━━━━━ Material for this exercise ━━━━━

/-! ### Output checks: the switches of the phase turn off (R287) -/

/-- The test at the end of the AUTO wait, and the rising edge of a toggle, with the switches that an output check turns off. -/
def State.autoTestNow (s : State) (p : ProtPage) (c : FaultClass) (m : BitVec 8) : State :=
  ((s.autoTest p c m).pageEdges s p).pageForget p
def State.toggleNow (s : State) (p : ProtPage) : State := ((s.toggle p).pageEdges s p).pageForget p

/-- A figure exceeds its threshold; without one the comparator has crossed. -/
def exceeds (x : Option Nat) (thr : Nat) : Bool := x.all (fun x => decide (thr < x))

/-- Does the method select, and the figure exceed its threshold: SC_DIDT in units of `unit`, SC_VDS in units of 125 mV past
SC_BLANK (R273, R274, R293, R294)? -/
def ScSet.slopeFires (c : ScSet) (unit : Nat) (x : Option Nat) : Bool := c.meth != 1 && exceeds x (unit * c.didt)
def ScSet.vdsFires (c : ScSet) (on : Nat) (x : Option Nat) : Bool :=
  c.meth != 0 && decide (50 * c.blank ≤ on) && exceeds x (125 * c.vds)

/-- The die's time that a command tells of an axis, where it does (not 0). -/
def State.dieTold (s : State) (n : Ax) (t : Nat) : State := if s.hasAxis n ∧ t ≠ 0 then s.dieTime n t else s

/-- A short sensed on an integrated switch at the die's time `t` (R273, R275, R276): the method must be selected and the switch
on. -/
def State.brgShort (s : State) (n : Ax) (k : Fin 8) (sense : ScSense) (t : Nat) : State :=
  let s := s.dieTold n t
  let c := s.scForce (.brg n) k.val (s.brg n).sw[k]
  let fires := match sense with
    | .didt x => c.slopeFires 1000 x
    | .vds on x => c.vdsFires on x
  if s.brgSwitchOn n k && fires then s.shortOf (.brg n) (1#8 <<< k.val) else s

/-- A short sensed at the gate port at the time `t` (5 ns units; R274): the shunt latches every switch that is on and has its method
selected; VDS one switch that is on and has that method selected, past SC_BLANK. -/
def State.gateShort (s : State) (g : GateSense) (t : Nat) : State :=
  let s := s.gateTold t
  let force := fun (k : Fin 6) => s.scForce .gate k.val s.gate.sw[k]
  match g with
  | .vds k on x => if s.gateSwitchOn k && (force k).vdsFires on x then s.shortOf .gate (1#8 <<< k.val) else s
  | .slope x =>
    s.shortOf .gate ((List.finRange 6).foldl (fun m k =>
      if s.gateSwitchOn k && (force k).slopeFires 10 x then m ||| (1#8 <<< k.val) else m) 0#8)

/-- A word written to a unit offset of GATE. A new FAULT_POLICY acts on a port in FAULT. -/
def State.gateWrite (s : State) (off : Nat) (v : Word) (unl : Bool) : State :=
  match off with
  | 0x08 => s.gateCmd v
  | 0x10 | 0x17 => s
  | 0x41 | 0x42 | 0x43 | 0x44 => (s.gateScChange.plainWrite gatePage off v unl).1
  | 0x0C => if s.gate.phases.any (fun p => p == 1) then (s.plainWrite gatePage off v unl).1 else (s.plainWrite gatePage off v unl).1.deadFollow
  | _ =>
    let s := (s.plainWrite gatePage off v unl).1
    if off = 0x46 ∧ s.gate.st = .fault then s.gateEnter .fault else s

━━━━━

(Directions): Each record above must be given again exactly.

(Result):
/-! ### Output checks: the switches of the phase turn off (R287) -/

/-- The test at the end of the AUTO wait, and the rising edge of a toggle, with the switches that an output check turns off. -/
def State.autoTestNow (s : State) (p : ProtPage) (c : FaultClass) (m : BitVec 8) : State :=
  ((s.autoTest p c m).pageEdges s p).pageForget p
def State.toggleNow (s : State) (p : ProtPage) : State := ((s.toggle p).pageEdges s p).pageForget p

/-- A figure exceeds its threshold; without one the comparator has crossed. -/
def exceeds (x : Option Nat) (thr : Nat) : Bool := x.all (fun x => decide (thr < x))

/-- Does the method select, and the figure exceed its threshold: SC_DIDT in units of `unit`, SC_VDS in units of 125 mV past
SC_BLANK (R273, R274, R293, R294)? -/
def ScSet.slopeFires (c : ScSet) (unit : Nat) (x : Option Nat) : Bool := c.meth != 1 && exceeds x (unit * c.didt)
def ScSet.vdsFires (c : ScSet) (on : Nat) (x : Option Nat) : Bool :=
  c.meth != 0 && decide (50 * c.blank ≤ on) && exceeds x (125 * c.vds)

/-- The die's time that a command tells of an axis, where it does (not 0). -/
def State.dieTold (s : State) (n : Ax) (t : Nat) : State := if s.hasAxis n ∧ t ≠ 0 then s.dieTime n t else s

/-- A short sensed on an integrated switch at the die's time `t` (R273, R275, R276): the method must be selected and the switch
on. -/
def State.brgShort (s : State) (n : Ax) (k : Fin 8) (sense : ScSense) (t : Nat) : State :=
  let s := s.dieTold n t
  let c := s.scForce (.brg n) k.val (s.brg n).sw[k]
  let fires := match sense with
    | .didt x => c.slopeFires 1000 x
    | .vds on x => c.vdsFires on x
  if s.brgSwitchOn n k && fires then s.shortOf (.brg n) (1#8 <<< k.val) else s

/-- A short sensed at the gate port at the time `t` (5 ns units; R274): the shunt latches every switch that is on and has its method
selected; VDS one switch that is on and has that method selected, past SC_BLANK. -/
def State.gateShort (s : State) (g : GateSense) (t : Nat) : State :=
  let s := s.gateTold t
  let force := fun (k : Fin 6) => s.scForce .gate k.val s.gate.sw[k]
  match g with
  | .vds k on x => if s.gateSwitchOn k && (force k).vdsFires on x then s.shortOf .gate (1#8 <<< k.val) else s
  | .slope x =>
    s.shortOf .gate ((List.finRange 6).foldl (fun m k =>
      if s.gateSwitchOn k && (force k).slopeFires 10 x then m ||| (1#8 <<< k.val) else m) 0#8)

/-- A word written to a unit offset of GATE. A new FAULT_POLICY acts on a port in FAULT. -/
def State.gateWrite (s : State) (off : Nat) (v : Word) (unl : Bool) : State :=
  match off with
  | 0x08 => s.gateCmd v
  | 0x10 | 0x17 => s
  | 0x41 | 0x42 | 0x43 | 0x44 => (s.gateScChange.plainWrite gatePage off v unl).1
  | 0x0C => if s.gate.phases.any (fun p => p == 1) then (s.plainWrite gatePage off v unl).1 else (s.plainWrite gatePage off v unl).1.deadFollow
  | _ =>
    let s := (s.plainWrite gatePage off v unl).1
    if off = 0x46 ∧ s.gate.st = .fault then s.gateEnter .fault else s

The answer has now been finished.